We watch for animals.

 

 

 

 

                               We stand on the dead. The trees’ many November hearts beat all the way to the ground. Brown rain of leaves, the hands of the very old folded forever—not muscular 

                                         The graves, our tears. Parked bumper to bumper, the cars make a grief train. The people in this picture stare loose whispers sleuthing those faces we haven’t seen for eleven years, each of us believing what the other says

                What do you know about a guy who yells to the brick sidewalk— and the woman walking on it—and who orders a four-cheese pizza? Don’t you ever ask yourself what this all means? God. God’s son. I can’t believe for the longest time it means nothing

                                                                           And that’s what we refer to where there are people encircling the skyscrapers—society doesn’t have anything to do—with them. Their arm-in-arm kindling igniting the rich. Different people—lacquered in suits with dimpled ties—work the city. Held above them is simultaneity

                                                           One can be blind and be a watchman. We get to the airport eight hours early and sit through two movies. We, the people in this theater—I have only this getting home

                      A best friend exploded from a steel mill and a Mexican man, with no next of kin, turns lapis in an open casket while the girl’s hand, greased with petroleum jelly, slips the black stone from his ring finger. The world works like that—it speaks to you when you listen and you listen when there are things that nothing can explain
                 
                                 At the on-ramp the billboards went up all over the city I thought they were advertisements but they were signs, calls from the lost book, calls of faith and I still don’t understand

                            I ask the guy who ordered the four-cheese pizza to repeat what he called the woman’s breasts. “Bodacious Ta-Tas,”  he says with pride. I say, thank you. I thank him

                                                                  For the Autumn light I steal film. I steal to tell myself I am not dying. How is it done? To keep at it long enough, to feel the garden of my life and the broom. Each night the dead are more dead

                                                                                  If all events are related what story do a satellite crawling across the sky, the coyotes’ frenzy, the acidic stomachs of the homeless and the death of my grandfather construct?

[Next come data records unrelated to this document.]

/-- Units that a partition's zeroing has still to write (R403): row groups `lo` to `hi` − 1 of a bank column, or 4 KiB
units of tier 2. -/
structure ZeroSpan where
  tier2 : Bool
  col : Nat
  lo : Nat
  hi : Nat
  deriving DecidableEq, Repr

/-- A partition (Table SEC.1): `state` is 0 absent, 1 created, 2 locked, 3 releasing, 4 faulted. `tdi` is 0
CONFIG_UNLOCKED, 1 CONFIG_LOCKED, 2 RUN, 3 ERROR; `zeroLeft` holds the units its zeroing has still to write; `relPkt` and
`stopReq` are the release and the STOP_INTERFACE_REQUEST that wait for it. `launches` holds the packets of the queued
launches; those in `held` wait for a generation switch (R197), those in `held2` for the one queued behind it. `loading`
is a MODEL_LOAD whose load paths run. `dropModel` says that the model goes when the running step ends (R370). -/
structure PartSt where
  state : Nat
  mask : Nat
  conf : Bool
  ucnt : Bool
  steps : Nat
  dir : Option DirSt
  att : Option AttSt
  glz : GlzSt
  model : Option ModelSt
  loading : Option LoadSt
  launches : List Nat
  held : List Nat
  held2 : List Nat
  step : Option StepSt
  swap : Option SwapSt
  rekey : Option RekeySt
  preempt : Bool
  stuck : Bool
  tdi : Nat
  ide : Bool
  ideSet : Nat
  ready : NatSet
  zeroLeft : List ZeroSpan
  relPkt : Option Nat
  stopReq : Bool
  dropModel : Bool
  deriving DecidableEq, Repr

def PartSt.reset : PartSt :=
  { state := 0, mask := 0, conf := false, ucnt := false, steps := 0, dir := none, att := none, glz := GlzSt.reset,
    model := none, loading := none, launches := [], held := [], held2 := [], step := none, swap := none, rekey := none, preempt := false,
    stuck := false, tdi := 0, ide := false, ideSet := 0, ready := [], zeroLeft := [], relPkt := none, stopReq := false, dropModel := false }

/-- A partition's tier-2 pool (R245): `used` lists the slots in use; `spill` says that the pool fell below T2LOW and has not
reached T2HIGH since, so that its pages move on to the host (R207). -/
structure Pool where
  slot0 : Nat
  nslot : Nat
  tagBase : Nat
  low : Nat
  high : Nat
  used : NatSet
  spill : Bool
  deriving DecidableEq, Repr

def Pool.reset : Pool := { slot0 := 0, nslot := 0, tagBase := 0, low := 0, high := 0, used := [], spill := false }

/-! ## Power and reset (chapters 02 and 18) -/

/-- Input power, rails, reset and the limit block. `rails` holds the rails that are on: 0 to 3 VH_LOG h, 4 + n VT_LOG n, 20 VM,
21 VOE, 23 VBUS, 24 + n VT_PP n, 40 + n VT_DRAM n (22, VAUX, is `vaux`). `vin` says that VIN is at 40 V or more. `rst` says that RST_N is low, `descend` that a reset is under way and the governors
descend, `inReset` that every die has been reset and RST_N is not yet released. `level` is the governor level per cluster;
`loopC`, `loopW` and `thermW` are the power loop's ceiling and withhold count and the thermal withhold count per tower.
`clkBad` counts consecutive bad windows by die · 16 + clock; `rootLost` holds the dies whose received root is lost (R26). `meas`
holds the power last measured on the rails of Table CLK.3, in 0.1 W: 0 the module input, 1 + n VT_LOG n, 17 + n VT_DRAM n with
VT_PP n, 33 + h VH_LOG h, 37 + h VM at hub h, 41 VOE. `phase` is the receive phase of each layer, in 1/64 of an MCLK period, by
8 · tower + layer (R30, R31); `powSum`, `powCnt` and `powCoarse` form the readings of R430. -/
structure PwrSt where
  vaux : Bool
  sw : Bool
  vin : Bool
  rev : Bool
  bleed : Bool
  kiln : Bool
  rails : NatSet
  rst : Bool
  descend : Bool
  inReset : Bool
  refOk : Bool
  lidOpen : Bool
  flowLvl : Bool
  level : Store Nat
  loopC : Store Nat
  loopW : Store Nat
  thermW : Store Nat
  clkBad : Store Nat
  rootLost : NatSet
  meas : Store Nat
  phase : Store Nat
  powSum : Store Nat
  powCnt : Nat
  powCoarse : Store Nat
  deriving DecidableEq, Repr

/-! ## Start-up and repair (chapter 13) -/

/-- A bond or bridge lane group (R355): spares in use with the lanes they replace, failed lanes without a spare, and spares
found bad. -/
structure LaneGrp where
  sp : List (Nat × Nat)
  bad : List Nat
  badSp : List Nat
  deriving DecidableEq, Repr

def LaneGrp.empty : LaneGrp := { sp := [], bad := [], badSp := [] }

/-- The test record of a unit (R348): whether it exists, the serial number, fuse digest and test-program version it was made with,
the device time of its full test in ns, whether a kiln-sitter trip followed it, and whether a start-up that uses it has not yet
completed stage 9. -/
structure TestRec where
  made : Bool
  serial : Nat
  digest : List Byte
  ver : Nat
  since : Nat
  tripped : Bool
  inUse : Bool
  deriving DecidableEq, Repr

def TestRec.none : TestRec :=
  { made := false, serial := 0, digest := [], ver := 0, since := 0, tripped := false, inUse := false }

/-- Start-up and yield. `next` is the stage that starts next; `full` forces every full test; `late` says that a stop of
stage 1 waits for stage 2; `fire` holds the bytes of the firing log. Units of `recs` and `reuse` are 0 to 15
towers and 16 + h the tier-2 quarter of hub h. Defect sets hold physical numbers; `bond` is keyed column · 134 + group and
`brg` direction · 12 + group. `retCol` holds the retired columns of the test record, `defRow` the rows that tests found bad, as
column and row, `spareRow` the spare rows in use by column · 8 + layer (R363). `retP` holds the retention references P of a
tower's eight backgrounds in µs, and `prof` by column · 131 072 + row the first pause P, 2P, 4P or 8P that the row did not hold, as
1 to 4 (R362). `phRec` holds the phase settings of the test record, as `PwrSt.phase` does the live ones. `cold` says that a
collapse of VIN requires a cold start (R37). `timed` holds the units that
exceeded the time limit of the stage that runs (R352), numbered as that stage numbers them. -/
structure BootSt where
  next : Option Nat
  full : Bool
  result : Nat
  warm : Bool
  stopped : Bool
  late : Bool
  run : Nat
  fire : Mem
  fireNext : Nat
  fireWrap : Bool
  recs : Store TestRec
  reuse : NatSet
  fuse : FuseMap
  defCore : NatSet
  defClu : NatSet
  defTw : NatSet
  defRow : List (Nat × Nat)
  retCol : NatSet
  spareRow : Store Nat
  retP : Store (List Nat)
  prof : Store Nat
  phRec : Store Nat
  pkgBad : NatSet
  bond : Store LaneGrp
  brg : Store LaneGrp
  brgUp : NatSet
  brgDue : NatSet
  brgTrain : NatSet
  oeHeld : NatSet
  timed : NatSet
  cold : Bool
  deriving DecidableEq, Repr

                                                                      Dessert is the wrong question, as soon as the waitress asks, and she knows it. I know it. We just never say anything

         You tell me—during dinner—about a documentary on the Southwest. The Colorado was a natural water source for the desert: no: the Colorado was dammed: yes

                                                               We talk in Phoenix, the city of fire, the city that defied nature. Zoom in: to the world’s tallest fountain, the tallest fountain in the world

                                              No matter how many times the sky pulls apart no month happens any worse than another. You and I drive among the network, operating a machine that I could make our death—the phenomenal light

                                                                             I swerve to remind myself that I am me performing a sequence of events—I have left in parts—my mind already with him. His body, which I can no longer see, having dissolved its cells into a portion of field—exists in death

                                    I am happy coming around the corner, but your face prepared me. An early morning ringing—tears wrung out of the wires. It’s been hours and you have taken the phone outside. You can’t hang up—putting the phone back ends receipt and begins acknowledgment

                                                 On the way out we stop at the hostess’ desk so that you can fill your pockets with toothpicks and candy-striped mints. The hostess approaches us as if we might be trying to figure out how to open the cash register, which of course we are. People are more than symbol—people—not being known by others

                   The songs on the radio answer all of my questions if I let them. Windows down we keep the music off. You read to me from the personals “uncensored” section. We wait from Wednesday to Wednesday for this. One has “ankle restraints and more”; another says he’s been “reincarnated as a nice guy” and one “feels-he-must-and-hates-himself-afterwards.” Whom do you believe?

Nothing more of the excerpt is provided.